President Donald Trump and top Republicans have heralded the “big, beautiful bill” as a catalyst for a massive economic expansion that will unleash corporate investment and household spending.
That won’t be an easy bar to clear.
The economic stimulus that could come from the larger individual tax breaks and new deductions for businesses is likely to be offset by the bill’s hefty cuts to the social safety net and its elimination of previous corporate incentives. While budget analysts and economists say it could moderately contribute to output, they consider the administration’s sunny economic forecasts overly optimistic — particularly given the drag that higher tariffs and deficits could have on growth.
“This is definitely not a growth vehicle,” said Kent Smetters, a University of Pennsylvania business professor who serves as the faculty director of the Penn Wharton Budget Model.
The main elements of Trump’s 2017 tax bill, including lower corporate rates, were already permanent, Smetters said. What’s more, many of the largest deductions included in the new bill are only temporary, including highly touted provisions that allow businesses to deduct capital investments and R&D expenses.
That will make some of the immediate growth effects “a bit of a mirage,” he said.
The White House Council of Economic Advisers estimated that an earlier draft of the bill — specifically the tax provisions that cleared the House Ways and Means Committee last week — would add 4.2 to 5.2 percent to gross domestic product over the next four years compared to what would occur if Congress allowed existing tax cuts to expire. That report was central to the administration and House Republicans’ case that the tax bill would not only preserve the status quo but unlock an economic boom.
Kevin Hassett, the head of Trump’s National Economic Council, told Fox Business earlier this week that he anticipates annual growth will exceed 3 percent over the coming years — a level of economic success that few modern presidents have consistently enjoyed.
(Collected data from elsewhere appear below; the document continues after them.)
-- ==== Sys2Proof/Proofs/StreamEffects.lean ====
section
/-!
The E side's stream procedures in the form the statements use (spec/43_stream.md R175, R176; spec/42_chunk.md R153): the
byte pair that E.PCMB completes, the flush, close and discard of E.END, and the registers that none of them writes.
-/

namespace Sys2Proof.Machine

open Claims

/-! ### A byte of a PCM stream -/

/-- The sign of a little-endian pair is that of its high byte, so the pair reads `256 * hi + lo` (spec/20_memory.md R55). -/
theorem sampleOfBytes_eq (lo hi : Byte) : sampleOfBytes lo hi = hi.toInt * 256 + lo.toNat := by
  rw [sampleOfBytes, sext_eq_toInt, BitVec.toInt_append, if_neg (by decide)]
  omega

theorem pushPcmByte_low {s : State} (byte : Byte) (hp : s.enc.pend = false) :
    pushPcmByte byte s = .ok (setPending byte true s) := by
  simp [pushPcmByte, hp, pendAfter]

theorem pushPcmByte_high_ok {s t : State} {byte : Byte} (hp : s.enc.pend = true)
    (h : encPush (byte.toInt * 256 + s.enc.hold.toNat) s = .ok t) :
    pushPcmByte byte s = .ok (setPending 0#8 false t) := by
  simp [pushPcmByte, hp, pendAfter, sampleOfBytes_eq, h]

theorem pushPcmByte_high_error {s : State} {byte : Byte} {f : FaultKind} (hp : s.enc.pend = true)
    (h : encPush (byte.toInt * 256 + s.enc.hold.toNat) s = .error f) : pushPcmByte byte s = .error f := by
  simp [pushPcmByte, hp, sampleOfBytes_eq, h]

/-! ### The end of an encode stream -/

theorem seqOption_packFlush_eq_flushed (s : State) : seqOption (packFlush s.enc.acc s.enc.nbits) s = flushed s := by
  by_cases h : s.enc.nbits = 0#3
  · rw [flushed, if_pos h, h, packFlush_empty, seqOption_none]
  · rw [flushed, if_neg h, packFlush_some _ h, seqOption_some, seqByte_eq_placed]

theorem seqClose_eq_closed (s : State) : seqClose s = closed s := by
  by_cases h : s.enc.pos = 0#23
  · rw [seqClose_of_closed h, closed, if_pos h]
  · rw [seqClose_of_open h, closed, if_neg h]
    rfl

theorem setEncSt_clearEncStream_eq_freshE (st : StreamState) (s : State) :
    setEncSt st (clearEncStream s) = freshE st s := rfl

theorem endEncStream_overflow {s : State} (hn : s.enc.nbits ≠ 0#3) (hx : noIndexLeft s) :
    endEncStream s = .error .idxOverflow := by
  have hx' := (indexExhausted_iff_noIndexLeft s).2 hx
  simp [endEncStream, hn, hx']

/-- A stream that has an index for its partial byte, if it holds one, is flushed, closed and discarded (R176). -/
theorem endEncStream_ok {s : State} (h : ¬ (s.enc.nbits ≠ 0#3 ∧ noIndexLeft s)) :
    endEncStream s = .ok (freshE .idle (closed (flushed s))) := by
  rw [← indexExhausted_iff_noIndexLeft] at h
  have h' : ¬ (s.enc.nbits != 0#3 && indexExhausted s) = true := by simpa using h
  rw [endEncStream, if_neg h', seqOption_packFlush_eq_flushed, seqClose_eq_closed, setEncSt_clearEncStream_eq_freshE]

/-! ### What the encode stream's procedures leave as it was -/

/-- `t` has what `s` has in every register outside the open encode stream: the configuration of both kinds, the D side,
`ILL`, the latched code, the host's pending actions and the stream's mark in the history. -/
structure EncStreamFrame (s t : State) : Prop where
  cfg : t.cfg = s.cfg
  cb : t.enc.cb = s.enc.cb
  fcode : t.enc.fcode = s.enc.fcode
  dec : t.dec = s.dec
  ill : t.ill = s.ill
  cin : t.cin = s.cin
  eoutMark : t.eoutMark = s.eoutMark

theorem EncStreamFrame.trans {s t u : State} (hst : EncStreamFrame s t) (htu : EncStreamFrame t u) :
    EncStreamFrame s u where
  cfg := htu.cfg.trans hst.cfg
  cb := htu.cb.trans hst.cb
  fcode := htu.fcode.trans hst.fcode
  dec := htu.dec.trans hst.dec
  ill := htu.ill.trans hst.ill
  cin := htu.cin.trans hst.cin
  eoutMark := htu.eoutMark.trans hst.eoutMark

theorem EncStreamFrame.refl (s : State) : EncStreamFrame s s := ⟨rfl, rfl, rfl, rfl, rfl, rfl, rfl⟩

theorem setPending_frame (b : Byte) (p : Bool) (s : State) : EncStreamFrame s (setPending b p s) :=
  ⟨rfl, rfl, rfl, rfl, rfl, rfl, rfl⟩

theorem freshE_frame (st : StreamState) (s : State) : EncStreamFrame s (freshE st s) :=
  ⟨rfl, rfl, rfl, rfl, rfl, rfl, rfl⟩

theorem placed_frame (B : Byte) (s : State) : EncStreamFrame s (placed B s) := by
  unfold placed
  split <;> exact ⟨rfl, rfl, rfl, rfl, rfl, rfl, rfl⟩

theorem flushed_frame (s : State) : EncStreamFrame s (flushed s) := by
  unfold flushed
  split
  · exact .refl s
  · exact placed_frame _ s

theorem closed_frame (s : State) : EncStreamFrame s (closed s) := by
  unfold closed
  split
  · exact .refl s
  · exact ⟨rfl, rfl, rfl, rfl, rfl, rfl, rfl⟩

theorem EncPushed.frame {s t : State} {sample : Int} (h : EncPushed s sample t) : EncStreamFrame s t := by
  obtain ⟨cs', B, -, -, rfl⟩ := h
  split
  · refine .trans ?_ (placed_frame B _)
    exact ⟨rfl, rfl, rfl, rfl, rfl, rfl, rfl⟩
  · exact ⟨rfl, rfl, rfl, rfl, rfl, rfl, rfl⟩

theorem encPush_frame {s t : State} {sample : Int} (h : encPush sample s = .ok t) : EncStreamFrame s t := by
  by_cases hx : s.enc.nbits = 7#3 ∧ noIndexLeft s
  · rw [encPush_overflow sample hx.1 hx.2] at h
    cases h
  · obtain ⟨t', hpushed, hok⟩ := encPush_encPushed sample hx
    cases hok.symm.trans h
    exact EncPushed.frame hpushed

theorem pushPcmByte_frame {s t : State} {byte : Byte} (h : pushPcmByte byte s = .ok t) : EncStreamFrame s t := by
  cases hp : s.enc.pend with
  | false =>
    cases (pushPcmByte_low byte hp).symm.trans h
    exact setPending_frame byte true s
  | true =>
    cases hpush : encPush (byte.toInt * 256 + s.enc.hold.toNat) s with
    | ok t' =>
      cases (pushPcmByte_high_ok hp hpush).symm.trans h
      exact (encPush_frame hpush).trans (setPending_frame 0#8 false t')
    | error f => cases (pushPcmByte_high_error hp hpush).symm.trans h

theorem endEncStream_frame {s t : State} (h : endEncStream s = .ok t) : EncStreamFrame s t := by
  by_cases hx : s.enc.nbits ≠ 0#3 ∧ noIndexLeft s
  · cases (endEncStream_overflow hx.1 hx.2).symm.trans h
  · cases (endEncStream_ok hx).symm.trans h
    exact (flushed_frame s).trans ((closed_frame _).trans (freshE_frame .idle _))

end Sys2Proof.Machine
end

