-- ==== Sys2Proof/Proofs/Effects.lean ====
section
/-!
What a command does, by the registers of its side alone (spec/10_state.md R20): the registers it leaves, the events it
puts on its port and the word it answers, with one rule per outcome. Every command of a side is one of these outcomes,
the same in every state that has those registers, and touches nothing else.
-/

namespace Sys2Proof.Machine

open Claims

/-! ### The encode side's procedures on its registers -/

/-- The index of the chunk that takes the next byte (R152). -/
def nextIdx (e : EncRegs) : Nat := if e.pos = 0#23 then e.idx + 1 else e.idx

/-- Where the byte after the next one goes: further in the chunk, or to the start of another when this one is full
(R152). -/
def nextPos (e : EncRegs) : BitVec 23 := if e.pos + 1#23 = e.cb then 0#23 else e.pos + 1#23

/-- No index is left for the chunk that the next byte would open (R204). -/
def IndexGone (c : Config) (e : EncRegs) : Prop := e.pos = 0#23 ∧ e.idx = 2 ^ c.idxW - 1

/-- The registers after SeqByte (R152). -/
def placeRegs (e : EncRegs) : EncRegs := { e with idx := nextIdx e, pos := nextPos e }

/-- The events of SeqByte (R152). -/
def placeEvents (B : Byte) (e : EncRegs) : List EoutEvent :=
  if e.pos + 1#23 = e.cb then [.byte (nextIdx e) e.pos B, .cend (nextIdx e) e.cb] else [.byte (nextIdx e) e.pos B]

/-- The packer's byte with one more decision in it (R130). -/
def packByte (bit : Bool) (e : EncRegs) : Byte := e.acc ||| bitByte bit <<< e.nbits.toNat

/-- The registers after the quantiser and the packer have taken a decision (R106, R130). -/
def packRegs (bit : Bool) (e : EncRegs) : EncRegs :=
  if e.nbits = 7#3 then { e with codec := update e.codec bit, acc := 0#8, nbits := 0#3 }
  else { e with codec := update e.codec bit, acc := packByte bit e, nbits := e.nbits + 1#3 }

/-- The registers after EncPush (R117). -/
def pushRegs (bit : Bool) (e : EncRegs) : EncRegs :=
  if e.nbits = 7#3 then placeRegs (packRegs bit e) else packRegs bit e

/-- The events of EncPush (R117). -/
def pushEvents (bit : Bool) (e : EncRegs) : List EoutEvent :=
  if e.nbits = 7#3 then placeEvents (packByte bit e) e else []

/-- The registers after the packer's partial byte has gone out (R176, item 2). -/
def flushRegs (e : EncRegs) : EncRegs := if e.nbits = 0#3 then e else placeRegs e

/-- The events of the packer's partial byte (R176, item 2). -/
def flushEvents (e : EncRegs) : List EoutEvent := if e.nbits = 0#3 then [] else placeEvents e.acc e

/-- The events of SeqClose (R153). -/
def closeEvents (e : EncRegs) : List EoutEvent := if e.pos = 0#23 then [] else [.cend e.idx e.pos]

/-- The registers with the assembler's byte and flag set (R175). -/
def pendRegs (b : Byte) (p : Bool) (e : EncRegs) : EncRegs := { e with hold := b, pend := p }

/-- The registers of a stream that has just been opened or ended (R173, R176). -/
def freshRegs (st : StreamState) (e : EncRegs) : EncRegs :=
  { codec := CodecState.init, hold := 0#8, pend := false, acc := 0#8, nbits := 0#3, cb := e.cb, pos := 0#23, idx := 0,
    st := st, fcode := e.fcode }

theorem packRegs_st (bit : Bool) (e : EncRegs) : (packRegs bit e).st = e.st := by
  unfold packRegs
  split <;> rfl

theorem pushRegs_st (bit : Bool) (e : EncRegs) : (pushRegs bit e).st = e.st := by
  unfold pushRegs
  split <;> exact packRegs_st bit e

/-! ### They are the model's procedures -/

/-- `s` with the E side's registers `e` and `evs` gone out on EOUT. -/
def encMoved (e : EncRegs) (evs : List EoutEvent) (s : State) : State :=
  { s with enc := e, out := s.out ++ evs.map .eout }

/-- `s` with the D side's registers `d` and `outs` gone out on DOUT. -/
def decMoved (d : DecRegs) (outs : List SampleWord) (s : State) : State :=
  { s with dec := d, out := s.out ++ outs.map .dout }

theorem encMoved_encMoved (e e' : EncRegs) (evs evs' : List EoutEvent) (s : State) :
    encMoved e' evs' (encMoved e evs s) = encMoved e' (evs ++ evs') s := by
  simp [encMoved]

theorem encMoved_nil (e : EncRegs) (s : State) : encMoved e [] s = { s with enc := e } := by simp [encMoved]

theorem encMoved_self (s : State) : encMoved s.enc [] s = s := encMoved_nil s.enc s

theorem placed_eq_encMoved (B : Byte) (s : State) :
    placed B s = encMoved (placeRegs s.enc) (placeEvents B s.enc) s := by
  by_cases h : s.enc.pos + 1#23 = s.enc.cb
  · simp only [placed, encMoved, placeRegs, placeEvents, nextPos, if_pos h]
    rfl
  · simp only [placed, encMoved, placeRegs, placeEvents, nextPos, if_neg h]
    rfl

theorem flushed_eq_encMoved (s : State) : flushed s = encMoved (flushRegs s.enc) (flushEvents s.enc) s := by
  by_cases h : s.enc.nbits = 0#3
  · rw [flushed, flushRegs, flushEvents, if_pos h, if_pos h, if_pos h, encMoved_self]
  · rw [flushed, flushRegs, flushEvents, if_neg h, if_neg h, if_neg h, placed_eq_encMoved]

theorem closed_eq_encMoved (s : State) : closed s = encMoved { s.enc with pos := 0#23 } (closeEvents s.enc) s := by
  by_cases h : s.enc.pos = 0#23
  · rw [closed, closeEvents, if_pos h, if_pos h, encMoved_nil, ← h]
  · rw [closed, closeEvents, if_neg h, if_neg h]
    rfl

/-- The flush and the close of E.END; the discard that follows keeps `E.cb` and `E.fcode` alone (R176). -/
theorem freshE_closed_flushed (st : StreamState) (s : State) :
    freshE st (closed (flushed s)) =
      encMoved (freshRegs st s.enc) (flushEvents s.enc ++ closeEvents (flushRegs s.enc)) s := by
  have hcb : (closed (flushed s)).enc.cb = s.enc.cb := (closed_frame _).cb.trans (flushed_frame s).cb
  have hfcode : (closed (flushed s)).enc.fcode = s.enc.fcode := (closed_frame _).fcode.trans (flushed_frame s).fcode
  rw [freshE, hcb, hfcode, closed_eq_encMoved, flushed_eq_encMoved, encMoved_encMoved]
  rfl

theorem indexGone_iff (s : State) : IndexGone s.cfg s.enc ↔ noIndexLeft s := Iff.rfl

/-- EncPush on the registers: the decision is that of R101, and a byte goes out with the eighth. -/
theorem encPush_eq {s : State} (sample : Int) (h : ¬ (s.enc.nbits = 7#3 ∧ IndexGone s.cfg s.enc)) :
    encPush sample s =
      .ok (encMoved (pushRegs (decides s.enc.codec sample) s.enc)
        (pushEvents (decides s.enc.codec sample) s.enc) s) := by
  have hroom : ¬ (s.enc.nbits = 7#3 ∧ indexExhausted s = true) := by
    rwa [indexExhausted_iff_noIndexLeft, ← indexGone_iff]
  rw [encPush_ok hroom, encStep, encDecision_eq_decides, pushRegs, pushEvents, packRegs]
  by_cases hn : s.enc.nbits = 7#3
  · rw [if_pos hn, if_pos hn, if_pos hn, hn, packPush_full, seqOption_some, seqByte_eq_placed, placed_eq_encMoved,
      packByte, hn]
    rfl
  · rw [if_neg hn, if_neg hn, if_neg hn, packPush_partial _ _ hn, seqOption_none, encMoved_nil]
    rfl

/-! ### The outcomes of a command -/

/-- The outcomes of an E command from the registers `e`: the registers it leaves, its EOUT events and its answer
(spec/60_exceptions.md R206 to R208; spec/43_stream.md R173 to R176). -/
inductive EncDoes (c : Config) (e : EncRegs) : Instr → EncRegs → List EoutEvent → Word → Prop
  | refused {i : Instr} (hi : isEncData i = true) (hst : e.st = .fault) : EncDoes c e i e [] (faultWord e.fcode)
  | raised {i : Instr} {f : FaultKind} (hi : isEncData i = true) (hst : e.st ≠ .fault) (hf : f ≠ .illegalCmd) :
      EncDoes c e i { e with st := .fault, fcode := faultCode f } [] (faultWord (faultCode f))
  | configured {n : BitVec 24} (hst : e.st = .idle) (hn : 0 < n.toInt) :
      EncDoes c e (.eCfg n) { e with cb := tc 23 n.toInt } [] 0#32
  | opened (hst : e.st = .idle) (hcb : e.cb ≠ 0#23) : EncDoes c e .eStart (freshRegs .active e) [] 0#32
  | sampled {v : SampleWord} (hst : e.st = .active) (hpend : e.pend = false)
      (hroom : ¬ (e.nbits = 7#3 ∧ IndexGone c e)) :
      EncDoes c e (.eSamp v) (pushRegs (decides e.codec v.toInt) e) (pushEvents (decides e.codec v.toInt) e) 0#32
  | held {b : Byte} (hst : e.st = .active) (hpend : e.pend = false) :
      EncDoes c e (.ePcmb b) (pendRegs b true e) [] 0#32
  | paired {b : Byte} (hst : e.st = .active) (hpend : e.pend = true) (hroom : ¬ (e.nbits = 7#3 ∧ IndexGone c e)) :
      EncDoes c e (.ePcmb b)
        (pendRegs 0#8 false (pushRegs (decides e.codec (b.toInt * 256 + e.hold.toNat)) e))
        (pushEvents (decides e.codec (b.toInt * 256 + e.hold.toNat)) e) 0#32
  | ended (hst : e.st = .active) (hroom : ¬ (e.nbits ≠ 0#3 ∧ IndexGone c e)) :
      EncDoes c e .eEnd (freshRegs .idle e) (flushEvents e ++ closeEvents (flushRegs e)) 0#32
  | read : EncDoes c e .eRdst e [] (responseWord 0#4 ((cstate e.codec).setWidth 28))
If that happens, the “tax bill basically pays for itself,” Hassett said.
Joe LaVorgna, the chief economist at SMBC Nikko Securities and a former Trump economic adviser, said he believes that the president’s second-term economy is on a much stronger trajectory than most other economists assume and that the tax bill could push it even higher.
“The baseline I’m working off of is how we did during the first three years of Trump 1.0, when GDP was at 2.8 percent. If it was 2.8 percent [then], why can’t it go to 3.0 percent?” LaVorgna said. “If we grow at 3 percent, then the cost of this bill is going to be extremely limited compared to what everyone out there is saying.”
Other estimates of how the bill’s policies will impact GDP are far more muted. The nonpartisan Joint Committee on Taxation on Thursday said the measure would increase annual growth by just 0.03 percentage points — from 1.83 percent to 1.86 percent. Penn Wharton’s May 19 report on the legislation’s economic effects estimated that GDP would climb by 0.5 percent by 2034 — but that assumes Trump drops tariffs back to pre-April 2 levels, Smetters said.
In a client note, Goldman Sachs economists said they anticipate negative growth when spending cuts, tariffs and changes to immigration were layered on top of the pro-growth policies included in the House GOP’s legislation.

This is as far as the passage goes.